EMT represents an additional crucial mechanism for enhancing the ability of cancer cells to spread and metastasize (20). Many of the alterations that are associated with EMT may be affected through a repertoire of alternative splicing events which are regulated by key splicing factors such as ESRP1. In the present study we determined that ESRP1 was abundant in well-to-moderately differentiated cancers which also expressed high FGFR-2 IIIb levels, but its expression was decreased in poorly-differentiated cancers which expressed relatively high levels of FGFR-2 IIIc. These observations raise the possibility that increased ESRP1 levels lead to elevated levels of FGFR-2 IIIb and an epithelial rather than a mesenchymal phenotype that could reflect less aggressive disease. Five observations support this conclusion. First, elevated expression of ESRP1 was associated with prolonged survival. Second, PANC-1 cells engineered to express ESRP1 exhibited increased FGFR-2 IIIb expression and decreased migration and invasion in vitro. Third, ESRP1 blunted TGF-β-mediated induction of EMT. Fourth, silencing ESRP1 in KLM-1 cells was associated with increased FGFR-2 IIIc expression and increased cell growth, migration and invasion, and these changes were blocked by silencing FGFR-2 IIIc. Fifth, ESRP1 overexpressing PANC-1 clones formed significantly fewer hepatic and pulmonary metastases as compared with control clones.

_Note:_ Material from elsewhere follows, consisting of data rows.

-- ==== Sys2Proof/Machine/Step.lean ====
section
/-! DEFINITION. Machine/Step.lean: one step of the block: reset, accepting and running a command, moving a transfer
on, or handing over a response (spec/20_memory.md R39, R44, R46; spec/70_reset_and_hazards.md R161, R166). -/

namespace Sys2Proof.Machine

/-- The record just accepted: a reserved `op` is answered IllegalCommand (R53); a command runs (its operands fit the
channel, or there is no such record: log 5). -/
def runRecord (r : CommandRecord) (s : State) : Result :=
  match decode r with
  | .error e => s.rejectRecord e
  | .ok i => if i.wf s.params then exec i s else .refused .recordDoesNotFit

/-- One step. A command is accepted only in the idle phase (R166); an idle block with no command stays idle. -/
def step (s : State) : Host.Outcome State Fault Refusal :=
  if s.rst then .next s.applyReset
  else
    match s.phase with
    | .idle =>
      match s.fetch with
      | none => .next s
      | some (r, s') => runRecord r s'
    | .requesting t => s.offerRequest t
    | .waiting t => s.awaitAnswer t
    | .responding r => .next (s.offerResponse r)

/-- `s` with the record of a word of the opcode table as the next one the host offers, the block idle and out of
reset, so that the next step accepts and runs exactly it (log 3, log 17). -/
def State.withFetchWord (s : State) (nbits w : Nat) : State :=
  { s with commands := tableRecord nbits w :: s.commands, phase := .idle, rst := false }

end Sys2Proof.Machine
end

ESRP1 and ESRP2 are act as central coordinators of an alternative splicing network that underlies EMT (14, 19). In our study, increased ESRP1 expression changed cell morphology from spindle shaped to cobblestone, prevented TGF-β1-induced morphological alterations that are associated with EMT, and suppressed cancer cell invasion. These alterations have been correlated with a mesenchymal to epithelial transition (MET) process (32). Moreover, high ESRP1 expression was associated with well to moderately differentiated lesions, low histological grades and improved survival. Together with the observation that ESRP1 repressed cell migration and invasion, our findings suggest that low ESRP1 levels contribute to enhanced EMT in PDAC.

Alternative splicing is now recognized to expand transcriptomic diversity and nearly all multi-exon human genes undergo alternative splicing (33, 34). Previous reports have shown that ESRP1 directly binds to the ISE/ISS-3 element of the FGFR-2 gene and induces expression of FGFR-2 IIIb (13). In the present study, transient transfection of ESRP1 in PANC-1 cells increased FGFR-2 IIIb mRNA levels, without altering FGFR-2 IIIc expression, perhaps due to the existence of additional mechanisms that regulate FGFR-2 IIIc expression. However, stable transfection of ESRP1 in PANC-1 cells yielded clones that either did not change expression of FGFR-2 IIIb or IIIc, or increased the expression of both receptors, underscoring the complexity of this splicing regulation. Nonetheless, in both clones, there was an increase in the ratio of FGFR-2 IIIb to FGFR-2 IIIc, and both clones exhibited decreased motility. The importance of ESPR1 in the modulation of FGFR2 isoform expression is highlighted by our observation that suppression of ESRP1 in KLM-1 cells consistently increased FGFR-2 IIIc mRNA levels without altering FGFR-2 IIIb expression, revealing that a 50% decrease in endogenous ESRP1 levels increased FGFR-2 IIIc for 2 to 3-fold. The biological significance of this increase is highlighted by the simultaneous knockdown of FGFR2IIIc and ESRP1 in KLM-1 cells which demonstrated that the increases in proliferation, migration and invasion induced by ESRP1 were eliminated by concomitantly down-regulating FGFR2IIIc expression.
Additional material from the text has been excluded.